In the entries that follow, copy exactly each line from the first through the line with "s.cur := by".

+++ AVAILABLE DATA

@[simp] theorem State.countRecv_agenda (s : State) (i j n : Nat) : (s.countRecv i j n).agenda = s.agenda := by
  obtain ⟨_, _, e⟩ := s.countRecv_eq i j n; rw [e]
@[simp] theorem State.countRecv_cur (s : State) (i j n : Nat) : (s.countRecv i j n).cur = s.cur := by
  obtain ⟨_, _, e⟩ := s.countRecv_eq i j n; rw [e]
@[simp] theorem State.countRecv_freeCtr (s : State) (i j n : Nat) : (s.countRecv i j n).freeCtr = s.freeCtr := by
  obtain ⟨_, _, e⟩ := s.countRecv_eq i j n; rw [e]
@[simp] theorem State.countRecv_refTime (s : State) (i j n : Nat) : (s.countRecv i j n).refTime = s.refTime := by
  obtain ⟨_, _, e⟩ := s.countRecv_eq i j n; rw [e]
@[simp] theorem State.countRecv_ordCtr (s : State) (i j n : Nat) : (s.countRecv i j n).ordCtr = s.ordCtr := by
  obtain ⟨_, _, e⟩ := s.countRecv_eq i j n; rw [e]
@[simp] theorem State.countRecv_powered (s : State) (i j n : Nat) : (s.countRecv i j n).powered = s.powered := by
  obtain ⟨_, _, e⟩ := s.countRecv_eq i j n; rw [e]
@[simp] theorem State.countRecv_mem (s : State) (i j n : Nat) : (s.countRecv i j n).mem = s.mem := by
  obtain ⟨_, _, e⟩ := s.countRecv_eq i j n; rw [e]
@[simp] theorem State.countRecv_full (s : State) (i j n : Nat) : (s.countRecv i j n).full = s.full := by
  obtain ⟨_, _, e⟩ := s.countRecv_eq i j n; rw [e]
@[simp] theorem State.countRecv_poison (s : State) (i j n : Nat) : (s.countRecv i j n).poison = s.poison := by
  obtain ⟨_, _, e⟩ := s.countRecv_eq i j n; rw [e]
@[simp] theorem State.countRecv_dirty (s : State) (i j n : Nat) : (s.countRecv i j n).dirty = s.dirty := by
  obtain ⟨_, _, e⟩ := s.countRecv_eq i j n; rw [e]
@[simp] theorem State.countRecv_floe0 (s : State) (i j n : Nat) : (s.countRecv i j n).floe0 = s.floe0 := by
  obtain ⟨_, _, e⟩ := s.countRecv_eq i j n; rw [e]
@[simp] theorem State.countRecv_firnMem (s : State) (i j n : Nat) : (s.countRecv i j n).firnMem = s.firnMem := by
  obtain ⟨_, _, e⟩ := s.countRecv_eq i j n; rw [e]
@[simp] theorem State.countRecv_tagKey (s : State) (i j n : Nat) : (s.countRecv i j n).tagKey = s.tagKey := by
  obtain ⟨_, _, e⟩ := s.countRecv_eq i j n; rw [e]
@[simp] theorem State.countRecv_failQ (s : State) (i j n : Nat) : (s.countRecv i j n).failQ = s.failQ := by
  obtain ⟨_, _, e⟩ := s.countRecv_eq i j n; rw [e]
@[simp] theorem State.countRecv_aer (s : State) (i j n : Nat) : (s.countRecv i j n).aer = s.aer := by
  obtain ⟨_, _, e⟩ := s.countRecv_eq i j n; rw [e]
@[simp] theorem State.countRecv_mapped (s : State) (i j n : Nat) : (s.countRecv i j n).mapped = s.mapped := by
  obtain ⟨_, _, e⟩ := s.countRecv_eq i j n; rw [e]
@[simp] theorem State.countRecv_instrs (s : State) (i j n : Nat) : (s.countRecv i j n).instrs = s.instrs := by
  obtain ⟨_, _, e⟩ := s.countRecv_eq i j n; rw [e]
@[simp] theorem State.countRecv_threads (s : State) (i j n : Nat) : (s.countRecv i j n).threads = s.threads := by
  obtain ⟨_, _, e⟩ := s.countRecv_eq i j n; rw [e]
@[simp] theorem State.countRecv_cores (s : State) (i j n : Nat) : (s.countRecv i j n).cores = s.cores := by
  obtain ⟨_, _, e⟩ := s.countRecv_eq i j n; rw [e]
@[simp] theorem State.countRecv_regions (s : State) (i j n : Nat) : (s.countRecv i j n).regions = s.regions := by
  obtain ⟨_, _, e⟩ := s.countRecv_eq i j n; rw [e]
@[simp] theorem State.countRecv_parts (s : State) (i j n : Nat) : (s.countRecv i j n).parts = s.parts := by
  obtain ⟨_, _, e⟩ := s.countRecv_eq i j n; rw [e]
@[simp] theorem State.countRecv_binding (s : State) (i j n : Nat) : (s.countRecv i j n).binding = s.binding := by
  obtain ⟨_, _, e⟩ := s.countRecv_eq i j n; rw [e]
@[simp] theorem State.countRecv_unbound (s : State) (i j n : Nat) : (s.countRecv i j n).unbound = s.unbound := by
  obtain ⟨_, _, e⟩ := s.countRecv_eq i j n; rw [e]
@[simp] theorem State.countRecv_fenced (s : State) (i j n : Nat) : (s.countRecv i j n).fenced = s.fenced := by
  obtain ⟨_, _, e⟩ := s.countRecv_eq i j n; rw [e]
@[simp] theorem State.countRecv_boot (s : State) (i j n : Nat) : (s.countRecv i j n).boot = s.boot := by
  obtain ⟨_, _, e⟩ := s.countRecv_eq i j n; rw [e]
@[simp] theorem State.countRecv_devid (s : State) (i j n : Nat) : (s.countRecv i j n).devid = s.devid := by
  obtain ⟨_, _, e⟩ := s.countRecv_eq i j n; rw [e]
@[simp] theorem State.countRecv_devValid (s : State) (i j n : Nat) : (s.countRecv i j n).devValid = s.devValid := by
  obtain ⟨_, _, e⟩ := s.countRecv_eq i j n; rw [e]
@[simp] theorem State.countRecv_attest (s : State) (i j n : Nat) : (s.countRecv i j n).attest = s.attest := by
  obtain ⟨_, _, e⟩ := s.countRecv_eq i j n; rw [e]
@[simp] theorem State.countRecv_flash (s : State) (i j n : Nat) : (s.countRecv i j n).flash = s.flash := by
  obtain ⟨_, _, e⟩ := s.countRecv_eq i j n; rw [e]
@[simp] theorem State.countRecv_appends (s : State) (i j n : Nat) : (s.countRecv i j n).appends = s.appends := by
  obtain ⟨_, _, e⟩ := s.countRecv_eq i j n; rw [e]
@[simp] theorem State.countRecv_queues (s : State) (i j n : Nat) : (s.countRecv i j n).queues = s.queues := by
  obtain ⟨_, _, e⟩ := s.countRecv_eq i j n; rw [e]
@[simp] theorem State.countRecv_devq (s : State) (i j n : Nat) : (s.countRecv i j n).devq = s.devq := by
  obtain ⟨_, _, e⟩ := s.countRecv_eq i j n; rw [e]
@[simp] theorem State.countRecv_taken (s : State) (i j n : Nat) : (s.countRecv i j n).taken = s.taken := by
  obtain ⟨_, _, e⟩ := s.countRecv_eq i j n; rw [e]
@[simp] theorem State.countRecv_turns (s : State) (i j n : Nat) : (s.countRecv i j n).turns = s.turns := by
  obtain ⟨_, _, e⟩ := s.countRecv_eq i j n; rw [e]
@[simp] theorem State.countRecv_replays (s : State) (i j n : Nat) : (s.countRecv i j n).replays = s.replays := by
  obtain ⟨_, _, e⟩ := s.countRecv_eq i j n; rw [e]
@[simp] theorem State.countRecv_waves (s : State) (i j n : Nat) : (s.countRecv i j n).waves = s.waves := by
  obtain ⟨_, _, e⟩ := s.countRecv_eq i j n; rw [e]
@[simp] theorem State.countRecv_nextId (s : State) (i j n : Nat) : (s.countRecv i j n).nextId = s.nextId := by
  obtain ⟨_, _, e⟩ := s.countRecv_eq i j n; rw [e]
@[simp] theorem State.countRecv_vfs (s : State) (i j n : Nat) : (s.countRecv i j n).vfs = s.vfs := by
  obtain ⟨_, _, e⟩ := s.countRecv_eq i j n; rw [e]
@[simp] theorem State.countRecv_selfSecs (s : State) (i j n : Nat) : (s.countRecv i j n).selfSecs = s.selfSecs := by
  obtain ⟨_, _, e⟩ := s.countRecv_eq i j n; rw [e]
@[simp] theorem State.countRecv_ports (s : State) (i j n : Nat) : (s.countRecv i j n).ports = s.ports := by
  obtain ⟨_, _, e⟩ := s.countRecv_eq i j n; rw [e]
@[simp] theorem State.countRecv_net (s : State) (i j n : Nat) : (s.countRecv i j n).net = s.net := by
  obtain ⟨_, _, e⟩ := s.countRecv_eq i j n; rw [e]
@[simp] theorem State.countRecv_egressQ (s : State) (i j n : Nat) : (s.countRecv i j n).egressQ = s.egressQ := by
  obtain ⟨_, _, e⟩ := s.countRecv_eq i j n; rw [e]
@[simp] theorem State.countRecv_egressed (s : State) (i j n : Nat) : (s.countRecv i j n).egressed = s.egressed := by
  obtain ⟨_, _, e⟩ := s.countRecv_eq i j n; rw [e]
@[simp] theorem State.countRecv_assists (s : State) (i j n : Nat) : (s.countRecv i j n).assists = s.assists := by
  obtain ⟨_, _, e⟩ := s.countRecv_eq i j n; rw [e]
@[simp] theorem State.countRecv_ring0 (s : State) (i j n : Nat) : (s.countRecv i j n).ring0 = s.ring0 := by
  obtain ⟨_, _, e⟩ := s.countRecv_eq i j n; rw [e]
@[simp] theorem State.countRecv_ev0Seq (s : State) (i j n : Nat) : (s.countRecv i j n).ev0Seq = s.ev0Seq := by
  obtain ⟨_, _, e⟩ := s.countRecv_eq i j n; rw [e]
@[simp] theorem State.countRecv_firns (s : State) (i j n : Nat) : (s.countRecv i j n).firns = s.firns := by
  obtain ⟨_, _, e⟩ := s.countRecv_eq i j n; rw [e]
@[simp] theorem State.countRecv_saves (s : State) (i j n : Nat) : (s.countRecv i j n).saves = s.saves := by
  obtain ⟨_, _, e⟩ := s.countRecv_eq i j n; rw [e]
@[simp] theorem State.countRecv_points (s : State) (i j n : Nat) : (s.countRecv i j n).points = s.points := by
  obtain ⟨_, _, e⟩ := s.countRecv_eq i j n; rw [e]
@[simp] theorem State.countRecv_outs (s : State) (i j n : Nat) : (s.countRecv i j n).outs = s.outs := by
  obtain ⟨_, _, e⟩ := s.countRecv_eq i j n; rw [e]
@[simp] theorem State.countRecv_thread (s : State) (i j n : Nat) (z : Nat) : (s.countRecv i j n).thread z = s.thread z := by
  obtain ⟨_, _, e⟩ := s.countRecv_eq i j n; rw [e]; rfl
@[simp] theorem State.countRecv_core (s : State) (i j n : Nat) (z : Nat) : (s.countRecv i j n).core z = s.core z := by
  obtain ⟨_, _, e⟩ := s.countRecv_eq i j n; rw [e]; rfl
@[simp] theorem State.countRecv_part (s : State) (i j n : Nat) (z : Nat) : (s.countRecv i j n).part z = s.part z := by
  obtain ⟨_, _, e⟩ := s.countRecv_eq i j n; rw [e]; rfl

++++++

■ **SOLUTION FOR THIS TASK**:
@[simp] theorem State.countRecv_agenda (s : State) (i j n : Nat) : (s.countRecv i j n).agenda = s.agenda := by
  obtain ⟨_, _, e⟩ := s.countRecv_eq i j n; rw [e]
@[simp] theorem State.countRecv_cur (s : State) (i j n : Nat) : (s.countRecv i j n).cur = s.cur := by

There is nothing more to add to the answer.